Hinzu kommt, dass auch beim Bau der Anlagen die Hürden größer werden. Die Branche verweist einerseits auf den Fachkräftemangel und Engpässe an den wenigen großen deutschen Häfen, außerdem seien die Kosten gestiegen. Die ausgeschriebenen Flächen sind außerdem in der Tendenz unattraktiver als die Flächen, die schon vergeben wurden – die Filetstücke sind schon weg. „Wir sind da schon ein Stück weit draußen“, sagt Thimm. Das macht den Bau wie auch das Verlegen eines Anschlusses ans Festland komplizierter als bislang.

Installation eines Windparks von RWE in der Nähe von Helgoland im März 2023
Installation eines Windparks von RWE in der Nähe von Helgoland im März 2023 CHRISTIAN CHARISIUS/POOL/AFP

Windräder im Windschatten

Einige Branchenvertreter weisen aber noch auf ein anderes Problem hin: Die Windparks in der Nordsee stünden einfach zu nahe beieinander. Die sogenannten Volllaststunden auf den ausgeschriebenen Flächen würden durch sogenannte Verschattungseffekte signifikant reduziert werden, warnt BDEW-Chefin Andrae.

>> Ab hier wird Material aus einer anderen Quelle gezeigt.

-- ==== Sys2Proof/Machine/State.lean ====
section
/-! DEFINITION. The state of the WT-448 as plain data, and the state after reset.

A timer is `none` when stopped and `some d` when running, `d` being the length it was given at its start, in
the unit its rule states. Its expiry is a command of the table (assumption 7). -/

namespace Sys2Proof.Machine

/-- A timer: stopped, or running with the length it was started with. -/
abbrev Timer := Option Nat

/-! ### Scale channels (chapter 1) -/

/-- Status letter of a reading message (1.3). -/
inductive Status where
  | stable
  | motion
  | overload
  | underload
  | error
deriving DecidableEq, Repr

inductive ChannelState where
  | noSignal
  | moving
  | stable
  | over
  | fault
deriving DecidableEq, Repr

/-- A good message taken: its status letter and its rounded weight in hg (R6, R7). -/
structure Reading where
  status : Status
  weight : Int
deriving DecidableEq, Repr

inductive CaptureKind where
  | gross
  | dump
  | bin
deriving DecidableEq, Repr

/-- Capture record of a channel (1.1): kind, slot, and the window timer, in s, that runs for as long as the
record exists. -/
structure Capture where
  kind : CaptureKind
  slot : Slot
  window : Nat
deriving DecidableEq, Repr

/-- One beam input: the raw level at the pin, the debounced state, and the debounce timer in ms (R13). -/
structure Beam where
  raw : BeamLevel
  debounced : BeamLevel
  debounce : Timer
deriving DecidableEq, Repr

/-- Message receiver of a channel (R3). The 20 ms gap timer runs exactly in ASSEMBLING; `held` are the bytes
after the start mark. -/
inductive ScaleReceiver where
  | idle
  | assembling (held : List Byte)
deriving DecidableEq, Repr

/-- The channel record of R1. `beams` is ENTRY and EXIT on SC0 and SC1, absent on SC2. The light is a function
of this record (R14; Flags.lean). -/
structure Channel where
  state : ChannelState
  lastReading : Option Reading
  ref : Int
  run : Nat
  errorCount : Nat
  freshness : Timer
  receiver : ScaleReceiver
  capture : Option Capture
  beams : Option (Beam × Beam)
deriving DecidableEq, Repr

/-! ### Tickets (chapter 2) -/

inductive TicketKind where
  | truck
  | walkin
deriving DecidableEq, Repr

inductive TicketState where
  | opening
  | weighing
  | counter
  | weighed
  | atWindow
deriving DecidableEq, Repr

inductive WeighingKind where
  | gross
  | dump
  | tare
  | bin
deriving DecidableEq, Repr

/-- One entry of a ticket's weighings (R24). -/
structure Weighing where
  seq : Nat
  kind : WeighingKind
  channel : Chan
  weight : Nat
  time : Option Nat
  container : Option Container
deriving DecidableEq, Repr

/-- One line of a ticket (R25): N, Da, Dm, W, P, epoch, A and the four flags. -/
structure Line where
  grade : GradeIx
  net : Int
  autoDed : Nat
  manualDed : Nat
  payable : Nat
  price : Option Nat
  epoch : Nat
  amount : Nat
  negative : Bool
  unpriced : Bool
  dedClamped : Bool
  restricted : Bool
deriving DecidableEq, Repr

/-- What the capture of a marker is for: its kind with the pending values of R26. -/
inductive Purpose where
  | gross
  | dump (grade : GradeIx) (final : Bool)
  | bin (grade : GradeIx) (container : Container)
deriving DecidableEq, Repr

/-- Capture marker of a ticket (R26). -/
structure Marker where
  purpose : Purpose
  channel : Chan
  port : Port
  tag : Byte
deriving DecidableEq, Repr

/-- Window part of a ticket (R27): the holder and the running hold timer, in s. -/
structure Window where
  holder : Port
  hold : Nat
deriving DecidableEq, Repr

/-- Ticket record (R23 to R27). -/
structure Ticket where
  number : Option Nat
  kind : TicketKind
  state : TicketState
  openedBy : Port
  openedAt : Option Nat
  seller : Option Text
  plate : Option Text
  weighings : List Weighing
  lines : List Line
  total : Nat
  totalClamped : Bool
  marker : Option Marker
  window : Option Window
deriving DecidableEq, Repr

/-- Ticket number counter (R29). As the number word, `invalid` is a word whose check fails (R184). -/
inductive Counter where
  | valid (next : Nat)
  | invalid
  | exhausted
deriving DecidableEq, Repr

/-! ### Settlement, journal, totals (chapters 5 and 6) -/

inductive Method where
  | cash
  | cheque
  | transfer
deriving DecidableEq, Repr

/-- One entry of the seller tally table (R83). -/
structure TallyEntry where
  seller : Text
  cashToday : Nat
  payouts : Nat
  lastTicket : Nat
deriving DecidableEq, Repr

/-- The yard clock's reading: seconds of day and date text (R185). -/
structure ClockReading where
  seconds : Nat
  date : Text
deriving DecidableEq, Repr

/-- How a ticket was closed (R102): PAID with method, paid amount and R, or VOID with the reason. -/
inductive Closing where
  | paid (method : Method) (amount : Nat) (rounding : Nat)
  | voided (reason : Nat)
deriving DecidableEq, Repr

/-- CLOSE record (R102). -/
structure CloseRecord where
  day : Nat
  number : Nat
  closing : Closing
  closingPort : Port
  closeTime : Option ClockReading
  kind : TicketKind
  openedBy : Port
  openedAt : Option Nat
  seller : Option Text
  plate : Option Text
  weighings : List Weighing
  lines : List Line
  total : Nat
  totalClamped : Bool
deriving DecidableEq, Repr

/-- DAY_END record (R103). -/
structure DayEndRecord where
  day : Nat
  closingPort : Port
  closeTime : Option ClockReading
  paid : Nat
  voided : Nat
  cash : Nat
  nonCash : Nat
  rounding : Nat
  saturated : Bool
deriving DecidableEq, Repr

inductive Record where
  | close (r : CloseRecord)
  | dayEnd (r : DayEndRecord)
deriving DecidableEq, Repr

/-- A total with its saturation mark (R108, R110). -/
structure Total where
  value : Nat
  mark : Bool
deriving DecidableEq, Repr

structure GradeTotals where
  weight : Total
  amount : Total
  count : Total
deriving DecidableEq, Repr

/-- The 197 day totals (R108). -/
structure Totals where
  grades : Vector GradeTotals 64
  paid : Total
  voided : Total
  cash : Total
  nonCash : Total
  rounding : Total
deriving DecidableEq, Repr

/-! ### Spool, printer engines, drawers (chapters 8 and 9) -/

inductive Owner where
  | port (p : Port)
  | composer
deriving DecidableEq, Repr

inductive JobState where
  | writing
  | queued
  | printing
  | stalled
  | halted
  | done
deriving DecidableEq, Repr

/-- An end pending on a job; none pending is the absent option (R134). -/
inductive PendingEnd where
  | cancelled
  | underrun
deriving DecidableEq, Repr

inductive DoneStatus where
  | printed
  | cancelled
  | flushed
  | underrun
deriving DecidableEq, Repr

/-- Job record (R134), with the stall timer, in s, held beside it. -/
structure Job where
  owner : Owner
  printer : Printer
  ticket : Option Nat
  pages : List Page
  written : Nat
  closed : Bool
  copies : Nat
  currentCopy : Nat
  sent : Nat
  threshold : Nat
  state : JobState
  endPending : Option PendingEnd
  doneStatus : Option DoneStatus
  stall : Timer
deriving DecidableEq, Repr

inductive EngineState where
  | idle
  | sending
  | inhibited
  | halted
  | off
deriving DecidableEq, Repr

inductive FaultKind where
  | inhibitTimeout
  | refused
deriving DecidableEq, Repr

/-- What of a copy the engine is sending: the copy marker line, a stored line, or the CUT (R158). -/
inductive CopyPart where
  | copyMarker
  | stored (n : Nat)
  | cut
deriving DecidableEq, Repr

/-- Where the engine stands in the current copy: a part and the number of its next byte (R152). -/
structure Position where
  part : CopyPart
  next : Nat
deriving DecidableEq, Repr

/-- A byte for the link: the kind bit and the data value (R152, R153). -/
structure LinkByte where
  control : Bool
  data : Byte
deriving DecidableEq, Repr

/-- A running drawer train (R163): the on time, off time and count it read, its pulse number, and its phase. -/
structure Train where
  onTime : Nat
  offTime : Nat
  count : Nat
  pulse : Nat
  onPhase : Bool
deriving DecidableEq, Repr

/-- Printer Engine record (R152). `frame` is the last period, 1..13, the frame in progress is known to have
reached. `clockLow` is the clock line pin, held low by the printer. `dropping` is set while a frame in
progress is completed after a flush (R159). `backoff` is in ms, `inhibit` in s. -/
structure Engine where
  state : EngineState
  fault : Option FaultKind
  job : Option JobNo
  position : Option Position
  pendingByte : Option LinkByte
  frame : Option Nat
  refusals : Nat
  backoff : Timer
  inhibit : Timer
  clockLow : Bool
  dropping : Bool
  train : Option Train
deriving DecidableEq, Repr

/-! ### Station ports (chapter 10) -/

/-- The outcomes of requests (10.9.3). -/
inductive OutcomeCode where
  | ok
  | clamped
  | busy
  | roleDenied
  | unknownRequest
  | badParam
  | noTicket
  | wrongState
  | ticketBusy
  | tableFull
  | noNumber
  | channelBusy
  | scaleFault
  | notStable
  | overload
  | beamBroken
  | belowMinimum
  | noLines
  | gradeDisabled
  | priceMissing
  | sellerRequired
  | restricted
  | limit
  | tallyFull
  | amountRange
  | journalFull
  | journalEmpty
  | noPrinter
  | spoolFull
  | noJob
  | jobFull
  | jobState
  | settingsBusy
  | storeFault
deriving DecidableEq, Repr

/-- A response frame of an output queue: what its body carries (R171). Its bytes are Operands.lean's
`Response.bytes`. -/
structure Response where
  tag : Byte
  code : Byte
  outcome : OutcomeCode
  data : List Byte
deriving DecidableEq, Repr

inductive Phase where
  | waiting
  | deferred
deriving DecidableEq, Repr

/-- A pending request (R166): TAG, CODE, data, and phase. -/
structure Request where
  tag : Byte
  code : Byte
  data : List Byte
  phase : Phase
deriving DecidableEq, Repr

/-- Frame receiver of a port (R167). The 100 ms gap timer runs exactly in LENGTH and BODY. `held` are the
bytes after LEN, `expected` the count still expected. -/
inductive PortReceiver where
  | hunt
  | length
  | body (len : Byte) (held : List Byte) (expected : Nat)
deriving DecidableEq, Repr

inductive StartKind where
  | warm
  | cold
deriving DecidableEq, Repr

/-- START data (R166): the start kind and whether the settings were defaulted. -/
structure StartData where
  kind : StartKind
  defaulted : Bool
deriving DecidableEq, Repr

/-- A set of events, one bit for each event (10.9.4). -/
abbrev EventSet := BitVec 16

/-- Station port record (R166). -/
structure StationPort where
  role : Role
  receiver : PortReceiver
  request : Option Request
  output : List Response
  latched : EventSet
  startData : Option StartData
  mask : EventSet
  badFrames : Nat
deriving DecidableEq, Repr

/-! ### Stores and starts (chapter 11) -/

/-- The settings image: its content, and whether its check is good (R180). -/
structure SettingsImage where
  content : Settings
  checkGood : Bool
deriving DecidableEq, Repr

/-- A settings save in flight: the content being written and the port whose request waits for it (R183). -/
structure Save where
  content : Settings
  port : Port
deriving DecidableEq, Repr

/-- A start called for by RESTART or COLD_CLEAR: its kind, and whether the OK has been sent in full (R187). -/
structure PendingStart where
  kind : StartKind
  sent : Bool
deriving DecidableEq, Repr

/-- Memory by the byte: address and value, addresses strictly rising, no entry that holds what an unlisted
address reads as (Memory.lean). -/
abbrev Memory := List Host.Cell

/-- The whole part. `pending` is the queue of commands that wait, first in first out. -/
structure State where
  pending : List Instr
  -- supply, RESET input, retained marker
  powered : Bool
  resetDriven : Bool
  markerValid : Bool
  -- non-volatile store
  image : SettingsImage
  numberWord : Counter
  -- working settings, save, clock, starts
  settings : Settings
  save : Option Save
  clock : Option ClockReading
  pendingStart : Option PendingStart
  -- ports and arbiter
  ports : Vector StationPort 4
  requestEngine : Option Port
  pointer : Port
  -- scale channels
  channels : Vector Channel 3
  -- ticket table and tariff
  slots : Vector (Option Ticket) 48
  counter : Counter
  staged : Vector GradeEntry 64
  -- settlement, journal, totals
  tally : Vector (Vector (Option TallyEntry) 4) 64
  journal : List Record
  totals : Totals
  day : Nat
  -- spool
  pageMem : Memory
  boldMarks : Memory
  freePages : List Page
  jobs : Vector (Option Job) 32
  queues : Vector (List JobNo) 3
  -- printer engines
  printers : Vector Engine 3
  -- the model's own: how many free values have been read (assumption 1)
  freeReads : Nat
deriving DecidableEq, Repr

/-- Why the block stops with a fault. No fault is raised: the spec calls no behaviour of the part undefined
and lets no command stop it, so the type has no constructor. -/
inductive Fault where
deriving DecidableEq, Repr

/-- Why a command is refused. -/
inductive Refusal where
  /-- An arm of `exec` with no meaning yet raises this, with the mnemonic of its row. Safe: nothing is claimed
  of such a command. No arm raises it now. -/
  | notModelled (mnemonic : String)
deriving DecidableEq, Repr

/-! ### Values after a start -/

/-- A beam whose input stands at `l` at the start: debounced at once, timer stopped (R20). -/
def Beam.start (l : BeamLevel) : Beam := { raw := l, debounced := l, debounce := none }

/-- The channel record after either start, with the beams given (R1, R20). -/
def Channel.start (b : Option (Beam × Beam)) : Channel :=
  { state := .noSignal, lastReading := none, ref := 0, run := 0, errorCount := 0, freshness := none,
    receiver := .idle, capture := none, beams := b }

/-- The engine record after either start (R152); the clock line pin stands as the printer drives it. -/
def Engine.start (enabled clockLow : Bool) : Engine :=
  { state := if enabled then .idle else .off, fault := none, job := none, position := none,
    pendingByte := none, frame := none, refusals := 0, backoff := none, inhibit := none,
    clockLow := clockLow, dropping := false, train := none }

/-- The port record after either start (R166): START latched alone, every one of the eleven events admitted. -/
def StationPort.start (r : Role) (d : StartData) : StationPort :=
  { role := r, receiver := .hunt, request := none, output := [], latched := 0x0001, startData := some d,
    mask := 0x07FF, badFrames := 0 }

/-- A total at 0 with its mark clear (R108). -/
def Total.zero : Total := { value := 0, mark := false }

/-- Every total at 0 with every mark clear (R108). -/
def Totals.zero : Totals :=
  { grades := Vector.replicate 64 { weight := .zero, amount := .zero, count := .zero }
    paid := .zero, voided := .zero, cash := .zero, nonCash := .zero, rounding := .zero }

/-- The part right after reset: the cold start of a part powered for the first time, whose settings image and
number word were never written, with both decks clear and no printer holding its clock (assumption 2). -/
def State.reset : State :=
  { pending := []
    powered := true
    resetDriven := false
    markerValid := true
    image := { content := factorySettings, checkGood := false }
    numberWord := .invalid
    settings := factorySettings
    save := none
    clock := none
    pendingStart := none
    ports := Vector.ofFn fun p => .start factorySettings.roles[p] { kind := .cold, defaulted := true }
    requestEngine := none
    pointer := 3
    channels := #v[.start (some (.start .clear, .start .clear)), .start (some (.start .clear, .start .clear)),
      .start none]
    slots := Vector.replicate 48 none
    counter := .invalid
    staged := factorySettings.active
    tally := Vector.replicate 64 (Vector.replicate 4 none)
    journal := []
    totals := .zero
    day := 1
    pageMem := []
    boldMarks := []
    freePages := List.finRange 96
    jobs := Vector.replicate 32 none
    queues := Vector.replicate 3 []
    printers := Vector.replicate 3 (.start true false)
    freeReads := 0 }

end Sys2Proof.Machine
end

Das Problem: Wenn Wind durch eine Windkraftanlage strömt, verliert er Energie und wird verwirbelt. Diese „Windschatten“ reichen mehrere Kilometer hinter eine Anlage. Windparks, die sich zu nahe beieinander befinden, bekommen dadurch weniger und unruhigeren Wind. Die Stromerzeugung sinkt, genau wie die Wirtschaftlichkeit der einzelnen Anlagen.

Nach Einschätzung von Experten ist das Verschattungs-Problem in der Nordsee mittlerweile signifikant. Eine Analyse des Fraunhofer-Instituts für Windenergiesysteme (IWES) aus diesem Jahr ergab, dass eng bebaute Flächen wie die jetzt versteigerten Gebiete N-10.1 und N-10.2 bis zu 40 Prozent weniger sogenannte Volllaststunden liefern als Windparks auf freier Fläche.

„Sonst laufen wir in ganz große Probleme rein“

Wirtschaftsministerin Katherina Reiche (CDU) kündigte daher am Mittwoch auch an, prüfen zu lassen, ob die Flächen überhaupt geeignet waren, ausgewiesen zu werden. „Das wollen wir uns kritisch anschauen“, sagte Reiche. Zudem müssten Ausschreibungsbedingungen gegebenenfalls angepasst werden.

Bei den Branchenverbänden hört man das gern. Die fordern schon seit Jahren, die Abstände zwischen den Windparks zu erhöhen, bürokratische Hürden abzubauen und flexiblere Möglichkeiten zur Vermarktung des Stroms zuzulassen. 

Die Zeit, nicht nur vor dem Hintergrund der deutschen Ausbauziele bis 2030. „Es besteht ganz hoher Handlungsbedarf, es darf nicht gezögert werden“, sagt Thimm. „Sonst laufen wir nächstes Jahr in ganz große Probleme rein.“ Im Sommer 2026 sollten eigentlich schon die nächsten Flächen ausgeschrieben werden.